-- ==== Sys2Proof/Laws/Exec.lean ====
section
/-! SUPPORT. The dispatch, one equation per constructor: the meaning that each instruction has. -/

namespace Sys2Proof.Machine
============
▸ **PROBLEM DETAILS**
Reproduce exactly the stretch of lines that starts at the one containing "instruction has. -/" and ends with the final line of the data, including both ends and nothing more.

▸ **YOUR RESPONSE**
/-! SUPPORT. The dispatch, one equation per constructor: the meaning that each instruction has. -/

namespace Sys2Proof.Machine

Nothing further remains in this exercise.